We noted that genes classified as dawn (class 2) and dusk (class 1) genes under Constant Light conditions [8] showed maximal expression at a different time of day under our Low Light conditions, while the relative ordering of genes by Cosiner phase [54] from Constant Light conditions [8]was preserved. As such, we redefined dawn genes as those genes with a phase of 40° to 189° under Constant Light conditions [8], and dusk genes as those with a phase of 190° to 360° and 0° to 39°, as determined by the Cosiner algorithm [54]. These definitions produce a list of 169 high confidence dawn genes, and 281 high confidence dusk genes. The expression of our redefined circadian genes under Constant Light conditions is plotted in Figure 2-figure supplement 2. The list of high confidence circadian genes and high confidence class assignments is available in Figure 2-source data 1 and Figure 3-source data 1.
ChIP sequencing
One hundred and twenty mL of OD750 0.3 cyanobacterial culture were removed and crosslinked with 1% formaldehyde at 30 °C for 5 minutes in front of a light source. Crosslinking was quenched with 125 mM glycine. Crosslinked cells were washed twice with phosphate buffered saline, pelleted, and flash frozen prior to storage at −80 °C.
Pellets were resuspended in 1 mL of BG-11M supplemented with 500 mM L-proline and 1 mg/mL lysozyme and incubated at 30 °C for 1 hour to digest the cell wall. Cells were collected and resuspended in a Lysis buffer (50 mM HEPES pH 7.5, 140 mM NaCl, 1 mM EDTA, 1% Triton X-100, 0.1% sodium deoxycholate, and 1x Roche Complete EDTA-free Protease Inhibitor Cocktail) prior to shearing in a Covaris E220 Adaptive Focus System (Peak Incident Power = 175; Duty Factor = 10%; Cycles per burst = 200; Time = 160 s). The lysates were cleared via centrifugation, and concentration was determined via the Pierce BCA Assay.

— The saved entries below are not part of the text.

/-- V16 and V20: the last buffer address, and a wrap out of contract; V15 under LOW6. -/
theorem test_address_field : addrField .top6 31 = 31 ∧ addrField .top6 64 = 0 ∧ addrField .low6 16 = 0 ∧
    addrField .low6 5 = 20 := by decide

/-- V22. -/
theorem test_blset : (after (.blset true) (start ex3 0)).map (fun t => (t.lineTrace, t.lines.bl)) =
    some ([⟨.bl, true⟩], true) := by decide

/-- V25. -/
theorem test_blset_absent : (after (.blset true)
      { start ex3 0 with params := { params ex3 with hasBacklight := false } }).map State.lineTrace = some [] := by decide

/-- 30_encoding.md R50, R51: the frame of V8 is no operation and changes nothing. -/
theorem test_frame_cmd : exec (.frameCmd 0xA5) (start ex3 0) = .next (start ex3 0) := rfl

/-- R50, R51: the frame of V13 is no operation and changes nothing. -/
theorem test_frame_data : exec (.frameData 5 0xC) (start ex3 0) = .next (start ex3 0) := rfl

/-! ## The buffer -/

/-- V26. -/
theorem test_setbit : bytes 7 (after (.setbit ⟨5, 0x40⟩) (startAt 5 0x10)) = some [0, 0, 0, 0, 0, 0x50, 0] := by decide

/-- V36: the first bad address. -/
theorem test_setbit_out_of_range : bytes 32 (after (.setbit ⟨32, 0x80⟩) (start ex3 0x0F)) =
    some (List.replicate 32 0x0F) := by decide

/-- V28. -/
theorem test_clrbit : bytes 7 (after (.clrbit ⟨5, 0x40⟩) (startAt 5 0xF0)) = some [0, 0, 0, 0, 0, 0xB0, 0] := by decide

/-- V33: a mask in the bottom nibble. -/
theorem test_clrbit_bottom : bytes 6 (after (.clrbit ⟨4, 0x0F⟩) (startAt 4 0x8F)) = some [0, 0, 0, 0, 0x80, 0] := by decide

/-- V39 to V41. -/
theorem test_fill : bytes 32 (after (.fill 0xA5) (start ex3 0)) = some (List.replicate 32 0xA5) := by decide

/-- V43, V39: the byte at the last address. -/
theorem test_rdbyte : replyOf (after (.rdbyte 31) (startAt 31 0x5A)) = some 0x5A := by decide

/-- V42: an address of 32 returns some byte and takes one draw. -/
theorem test_rdbyte_out_of_range : (after (.rdbyte 32) (start ex3 0xA5)).map (fun t => (t.reply.isSome, t.draws)) =
    some (true, 1) := by decide

/-- V43, V44. -/
theorem test_wrbyte : bytes 5 (after (.wrbyte 3 0x5A) (start ex3 0)) = some [0, 0, 0, 0x5A, 0] := by decide

/-- V46. -/
theorem test_wrbyte_out_of_range : bytes 32 (after (.wrbyte 200 0xAA) (start ex3 0)) = some (List.replicate 32 0) := by decide

/-- V49: the number of frames, frames 0, 5 and 31. -/
theorem test_flush : (framesOf (after .flush (startAt 5 0x40))).map (fun f => (f.length, f[0]?, f[5]?, f[31]?)) =
    some (32, some (dataFrame 0 0), some [true, false, true, false, false, false, true, false, true, false, true, false, false],
      some [true, false, true, false, true, true, true, true, true, false, false, false, false]) := by decide +kernel

/-- V51: the bottom nibble is never sent. -/
theorem test_flush_bottom : framesOf (after .flush (start ex3 0x0F)) = framesOf (after .flush (start ex3 0)) := by
  decide +kernel

/-! ## The character ROM -/

/-- V55 to V58, the pinned entries; V62, supplied. -/
theorem test_pattern : [0x30, 0x38, 0x20, 0x41, 0x46].map (fun c => replyOf (after (.pattern c) (start ex3 0))) =
    [some 0x7E, some 0x7F, some 0x00, some 0x77, some 0x47] := by decide +kernel

/-- V59 to V61: from 128 on, 0; the code is not masked. -/
theorem test_pattern_out_of_range : [0x80, 0xB0, 0xFF].map (fun c => replyOf (after (.pattern c) (start ex3 0))) =
    [some 0, some 0, some 0] := by decide +kernel

/-! ## The digit composer -/

/-- V94. -/
theorem test_dispstr : bytes 6 (after (.dispstr [0x35]) (start ex3 0)) = some [0, 0, 0, 0, 0xB0, 0x60] := by decide +kernel

/-- V104: on two digits the third character is dropped. -/
theorem test_dispstr_two_digits : bytes 6 (after (.dispstr [0x31, 0x32, 0x33]) (start ex2 0)) =
    some [0x60, 0x00, 0xD0, 0xA0, 0, 0] := by decide +kernel

/-- V108: the blank phase leaves the bits that no digit has. -/
theorem test_dispstr_blank : bytes 7 (after (.dispstr [0x31, 0x32, 0x33, 0x34]) (start ex3 0xFF)) =
    some [0x0F, 0x1F, 0x0F, 0x1F, 0x0F, 0x1F, 0xFF] := by decide +kernel

/-- V80, V96. -/
theorem test_dispint : bytes 6 (after (.dispint 42) (start ex3 0)) = some [0, 0, 0x60, 0x60, 0xD0, 0xA0] := by decide +kernel

/-- V83, V102. -/
theorem test_dispint_negative : bytes 6 (after (.dispint (-5)) (start ex3 0)) = some [0, 0, 0, 0x20, 0xB0, 0x60] := by decide +kernel

/-- V86, V92, V93: the texts at the ends. -/
theorem test_number_texts : decText (-32768) = [0x2D, 0x33, 0x32, 0x37, 0x36, 0x38] ∧ decText 0 = [0x30] ∧
    hexText 16 (-5) = [0x46, 0x46, 0x46, 0x42] ∧ hexText 16 4095 = [0x46, 0x46, 0x46] := by decide +kernel

/-- V89, P2. -/
theorem test_disphex : bytes 7 (after (.disphex 255) (start ex3 0xFF)) =
    some [0x0F, 0x1F, 0x8F, 0xFF, 0x8F, 0xFF, 0xFF] := by decide +kernel

/-- V92: a negative value renders blank. -/
theorem test_disphex_negative : bytes 7 (after (.disphex (-1)) (start ex3 0xFF)) =
    some [0x0F, 0x1F, 0x0F, 0x1F, 0x0F, 0x1F, 0xFF] := by decide +kernel

/-! ## The startup sequence -/

/-- P1 step 1: 38 frames, the first and the seventh. -/
theorem test_init_frames : (framesOf (after .init (start ex3 0xFF))).map (fun f => (f.length, f[0]?, f[6]?)) =
    some (38, some [true, false, false, false, false, false, true, false, false, false, true], some (dataFrame 0 0)) := by
  decide +kernel

/-- P1 step 1: 1522 events, and a buffer of zeros. -/
theorem test_init_buffer : (after .init (start ex3 0xFF)).map (fun t => (t.events.length, t.buf.toList)) =
    some (1522, List.replicate 32 0) := by decide +kernel

/-! ## Witnesses: concrete states and operands that meet the hypotheses of the statements -/

/-- Idle; a call; a packet; a packet of an integer operation with INT_W = 16. -/
theorem witness_StepRunsThePresentedOperation :
    (start ex3 0).pending = [] ∧ (asked (.call .flush)).pending = .call .flush :: [] ∧
    ((asked (.packet (.host 0x80000000))).pending = .packet (.host 0x80000000) :: [] ∧
      decode (.host 0x80000000) = .ok .flush ∧ WellFormed .flush = true ∧ needsIntWord .flush = false) ∧
    (decode (.host 0xD000FFFB) = .ok (.dispint (-5)) ∧ WellFormed (.dispint (-5)) = true ∧
      needsIntWord (.dispint (-5)) = true ∧ (asked (.packet (.host 0xD000FFFB))).params.intW = 16) := by decide

/-- One operation of each check of WellFormed, at the ends of its range. -/
theorem witness_DecodeOfEncode : WellFormed (.dispstr (List.replicate 15 0)) = true ∧ WellFormed (.dispint (-32768)) = true ∧
    WellFormed (.disphex 32767) = true ∧ WellFormed .flush = true := by decide

/-- A packet that decodes; the first and the last `op` that do, and those next to them that do not. -/
theorem witness_DecodeIsTotalAndWellFormed : decode (.host 0x80000000) = .ok .flush ∧ wordOp 0x10000000 = 0x1 ∧
    wordOp 0xEFFFFFFF = 0xE ∧ wordOp 0x0FFFFFFF = 0x0 ∧ wordOp 0xF0000000 = 0xF := by decide

/-- A string that its word cannot carry whole, and an integer at the end of the range. -/
theorem witness_PortWordKeepsTheMeaning : fitsPort (.dispstr [0x31, 0x32, 0x33, 0x34]) = true ∧
    WellFormed (.dispstr [0x31, 0x32, 0x33, 0x34]) = false ∧ fitsPort (.dispint (-32768)) = true := by decide

/-- Both reserved values. -/
theorem witness_ReservedOpsAreIgnored :
    ((asked (.packet (.host 0x0FFFFFFF))).pending = .packet (.host 0x0FFFFFFF) :: [] ∧ wordOp 0x0FFFFFFF = 0x0) ∧
    ((asked (.packet (.host 0xF0000000))).pending = .packet (.host 0xF0000000) :: [] ∧ wordOp 0xF0000000 = 0xF) := by decide

/-- Both outcomes are reached: a next state, and the refusal of an integer word with INT_W = 20. -/
theorem witness_StepStopsOnlyAtThePort : step (start ex3 0) = .next (start ex3 0) ∧
    step (wide 20 (.packet (.host 0xD0000005))) = .refused (.intWordUndefined 20) := ⟨rfl, rfl⟩

/-- A read in range and a pattern. -/
theorem witness_OnlyReadsReturnValues :
    (∃ t v, exec (.rdbyte 31) (startAt 31 0x5A) = .next t ∧ t.reply = some v) ∧
    (∃ t v, exec (.pattern 0x30) (start ex3 0) = .next t ∧ t.reply = some v) := ⟨⟨_, _, rfl, rfl⟩, ⟨_, _, rfl, rfl⟩⟩

theorem quiescent_start (digits : Bindings) (v : Byte) : Quiescent (start digits v) :=
  ⟨rfl, rfl, rfl, rfl, fun f hf => absurd hf (by simp [start, State.frames, State.lineTrace, observe, Observer.atReset])⟩

theorem quiescent_asked (r : Request) : Quiescent (asked r) :=
  ⟨rfl, rfl, rfl, rfl, fun f hf => absurd hf (by simp [asked, start, State.frames, State.lineTrace, observe, Observer.atReset])⟩

/-- A quiescent state with a request, and the step it takes. -/
theorem witness_StepKeepsQuiescence :
    ∃ t, Quiescent (asked (.call (.fill 7))) ∧ step (asked (.call (.fill 7))) = .next t := ⟨_, quiescent_asked _, rfl⟩

theorem witness_NoOperationChangesAParameter : ∃ t, step (asked (.call (.fill 7))) = .next t := ⟨_, rfl⟩

theorem lawful_params : LawfulParams (params ex3) :=
  ⟨by decide, by decide, by decide +kernel, by decide +kernel, by decide +kernel, by decide +kernel⟩

/-- Lawful parameters, and a step. -/
theorem witness_ParameterLawsHoldThroughout :
    ∃ t, LawfulParams (asked (.call (.fill 7))).params ∧ step (asked (.call (.fill 7))) = .next t := ⟨_, lawful_params, rfl⟩

theorem witness_LineTraceOnlyGrows : ∃ t, step (asked (.call (.wrcmd 7))) = .next t := ⟨_, rfl⟩

/-- A word for every `op` the statements read one of. -/
theorem witness_HostOp : [0x100000A5, 0x2000070F, 0x30001F80, 0x40001F80, 0x500000FF, 0x60001F00, 0x7000C8AA, 0x80000000,
    0x90000030, 0xA0000001, 0xB0000000, 0xC1350000, 0xD000FFFB, 0xE00000FF].map wordOp =
      [0x1, 0x2, 0x3, 0x4, 0x5, 0x6, 0x7, 0x8, 0x9, 0xA, 0xB, 0xC, 0xD, 0xE] := by decide

theorem witness_WrcmdSendsOneCommandFrame : Quiescent (start ex3 0) := quiescent_start _ _

/-- The last address in range, the first beyond, and the last of all have a data frame; the state is quiescent. -/
theorem witness_WraddrSendsOneDataFrame : Quiescent (start ex3 0) ∧
    framesOf (after (.wraddr 31 0xF) (start ex3 0)) = some [dataFrame 31 0xF] ∧
    framesOf (after (.wraddr 32 0xA) (start ex3 0)) = some [dataFrame 32 0xA] ∧
    framesOf (after (.wraddr 255 0xA) (start ex3 0)) = some [dataFrame 63 0xA] :=
  ⟨quiescent_start _ _, by decide, by decide, by decide⟩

For a given pulldown, 800 µg of lysate was incubated overnight at 4 °C in 500 µL of lysis buffer with 8 µg of anti-RpaA, anti-RpaB, or FLAG M2 mouse monoclonal antibody (Sigma-Aldrich) for RNAP pulldowns. A mock pulldown was carried out in which equal amounts of lysate from every time point of the time course (Shade 0, 15, 60 minutes, High Light 0, 15, 60 minutes) in a total of 800 µg was incubated with 8 µg of rabbit Igg. Next, 35 µL of Dynabeads protein G (Thermo Fischer Scientific) equilibrated in lysis buffer were added and the sample was incubated with mixing for 2 hours at 4 °C.The beads were washed and DNA was eluted and purified as described previously [10].
Sequencing libraries were prepared from the purified ChIP DNA using the NEBNext Ultra II DNA Library Prep Kit (New England Laboratory, Ipswich, MA). Libraries were sequenced on an Illumina HiSeq2500 instrumentby the by the Bauer Core Facility at the Harvard FAS Center for Systems Biology. We created sequencing libraries of ChIP experiments from two separate biological repeats of the time course experiment. Reads were aligned to the S. elongatus genome as described previously [10], resulting in an average of 3 million aligned reads for replicate 1, and 5 million aligned reads for replicate 2.
ChIP-seq analysis
The aligned read data per genomic position was smoothed with a Gaussian filter (window size = 400 base pairs, standard deviation = 50). Each data set was normalized to the Mock ChIP-seq experiment and peaks which were significantly enriched above the Mock were identified in each data set using a previously described[10] custom-coded form of the Peak-seq algorithm [55]. Within each replicate time course for a given protein, we compiled a list of peaks which were enriched at least 3.5 fold over the Mock experiment at the position of highest ChIP signal. Finally, we required that a peak be detected in both replicates for it to be considered. This analysis generated 114 RpaA peaks, 218 RpaB peaks, and 451 RNAP peaks. To calculate enrichment for a peak, we determined the ChIP signal at a given time point at the genomic position of the highest ChIP signal detected for that peak and divided this by the value of the Mock experiment at that position. The data plotted in this manuscript are from replicate 2, but all trends hold in replicate 1. We assigned a gene as a target of a peak if: i) the start codon of the gene was within 500 bp of the position of maximal ChIP signal within a peak; ii) the peak resided upstream of the gene; iii) The gene was the closest gene to that peak on the same strand. Lists of RNAP, RpaA, and RpaB peaks and gene targets are found in Figure 2-source data 2, Figure 4-source data 2, and Figure 5-source data 2, respectively.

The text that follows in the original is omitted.